On the other side of the globe, China is seeking to expand its integration with the economies of Central and South Asia through reviving the Silk Road by building out new infrastructure and trade routes. Peter Cai reports on the wariness over China's plans he found during a recent visit to India. "At the heart of India's reluctance to embrace Beijing's promise of road building and connectivity," he writes, "is strategic mistrust. The country is wedged between two nuclear-armed neighbors and has fought wars against both in the last 60 years." Cai cites local experts who see China's effort to build roads and bridges "as instruments of Beijing's intention to build influence in its neighborhood." Some, he says, even suggest that a "new Great Game," not unlike when Russia and Britain jostled for power in the region in the early 20th century, is now underway.

In a WorldPost debate, China scholars Jeffrey Wasserstrom and Kate Merkel-Hess spar with Beijing-based scholar Daniel A. Bell over claims in an essay I wrote recently arguing that Chinese President Xi Jinping's current crackdown on an independent civil society must be understood in light of that country's long history as a unitary state with no autonomous realm beyond its fold. Wasserstrom and Merkel-Hess argue that President Xi is selectively reading China's history, dismissing periods of pluralism as a way to justify authoritarianism. Bell argues that Wasserstrom and Merkel-Hess display a "colonial mindset" by engaging in their own selective reading of Chinese history to suit Western notions of human rights and democracy. All agree, as Bell puts it, that "It's a mistake to say that there is only one political tradition in Chinese history and to draw implications for contemporary China based on that assumption."

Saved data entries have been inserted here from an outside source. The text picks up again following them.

-- ==== Sys2Proof/Word.lean ====
section
/-! DEFINITION. The sizes of R10, and the machine's words and addresses as bit vectors (spec 00_scope.md R10, R12;
20_memory.md R80).

Bit 0 of a `BitVec` is the least significant bit: the manual's bit n of a word is bit 31 - n here (00_scope.md R11). -/

namespace Sys2Proof

/-- The size parameters of R10. -/
structure Sizes where
  /-- `WORD_BITS`: the bits of a word; a byte has a quarter as many -/
  wordBits : Nat
  /-- `VA_BITS`: the bits of a virtual word address -/
  vaBits : Nat
  /-- `PAGE_BYTES` -/
  pageBytes : Nat
  /-- `VPAGES`: the virtual pages -/
  vPages : Nat
  /-- `NBLOCKS`: the register blocks, of 16 registers each -/
  nBlocks : Nat
  /-- `NLEVELS`: the interrupt levels -/
  nLevels : Nat
  /-- `MAP_ENTRY_BITS` of `setMap`: the bits of an entry in an image word (D33) -/
  mapEntryBits : Nat
  /-- `MAP_ENTRY_BITS` of `setMapWide` (D33) -/
  mapWideBits : Nat
  /-- `N_CPU`: the processors (D37) -/
  nCpu : Nat
deriving DecidableEq, Repr

/-- The values R10 takes. -/
abbrev Sizes.standard : Sizes where
  wordBits := 32
  vaBits := 17
  pageBytes := 2048
  vPages := 256
  nBlocks := 16
  nLevels := 32
  mapEntryBits := 8
  mapWideBits := 13
  nCpu := 1

/-- A table with an entry of w bits for each virtual page (R10, 20_memory.md R97). -/
abbrev PageTable (w : Nat) := Vector (BitVec w) Sizes.standard.vPages
/-- 8 bits (R10, `WORD_BITS`). -/
abbrev Byte := BitVec 8
/-- 16 bits. -/
abbrev Half := BitVec 16
/-- 32 bits. -/
abbrev Word := BitVec 32
/-- 64 bits, first word high (R12, R81). -/
abbrev Double := BitVec 64
/-- A register number within a block, and the 4-bit R field (R13, R30). -/
abbrev RegNum := BitVec 4
/-- A 17-bit virtual word address (R80). -/
abbrev WordAddr := BitVec 17
/-- An 18-bit virtual halfword address (R80, R137). -/
abbrev HalfAddr := BitVec 18
/-- A 19-bit virtual byte address (R80, R138). -/
abbrev ByteAddr := BitVec 19
/-- A 16-bit virtual doubleword address (R82, R139). -/
abbrev DoubleAddr := BitVec 16

end Sys2Proof
end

In an essay in HuffPost France, Prime Minister Manuel Valls condemns what he calls the "proselyte contestation" of those in France who "seek to defy two of the fundamental principles of our country" -- the equality of men and women and secularism. Marc Steinau, Benjamin Reuter and Nicholas Miriello report that political violence is rising in Germany along with the right-wing Alternative for Deutschland (AfD) party.

Seyed Hossein Mousavian, a former member of Iran's National Security Council, and Hesam Rahmani assess the state of the Iran nuclear deal, which continues to be attacked by opponents both in the U.S. and Iran. The fear, they write, is that "radical voices on both sides that have sought to undermine the deal will win, and escalation will once again become the name of the game between Iran and the U.S. The path to peace will diverge back onto the path to war."

As if it couldn't get worse, Willa Frej reports that child suicides are escalating in the besieged Syrian town of Madaya. Rowaida Abdelaziz, however, has a glimmer of hope from there -- a family suffering from meningitis has been evacuated for treatment just weeks after one member, an 11-year-old boy, had himself been removed due to the same illness. On the anniversary of the 9/11 terror attacks on the World Trade Center in New York, Dean Obeidallah surveys how the lives of Muslims in the Middle East have been impacted.

Arthur Molella contends that the 1900 world's fair in Paris has shaped our present-day attitudes toward technology He recalls Henry Adam's reflections at the time. "In a chapter titled 'The Dynamo and the Virgin,' he cites Adams as "ponder[ing] the implications of the machine age, expressing deep concern over what he sees as a dangerous clash between the seductive grandeur of modern science and technology -- what he calls 'the Dynamo' -- and the essential undergirding of humanity, religion and traditional values, which he christens 'the Virgin.'"

Finally, our Singularity series this week talks to virtual reality pioneer Chris Milk, who says, "I don't think the future of VR looks like video games; I don't think it looks like cinematic VR; I think it looks like stories from our real lives."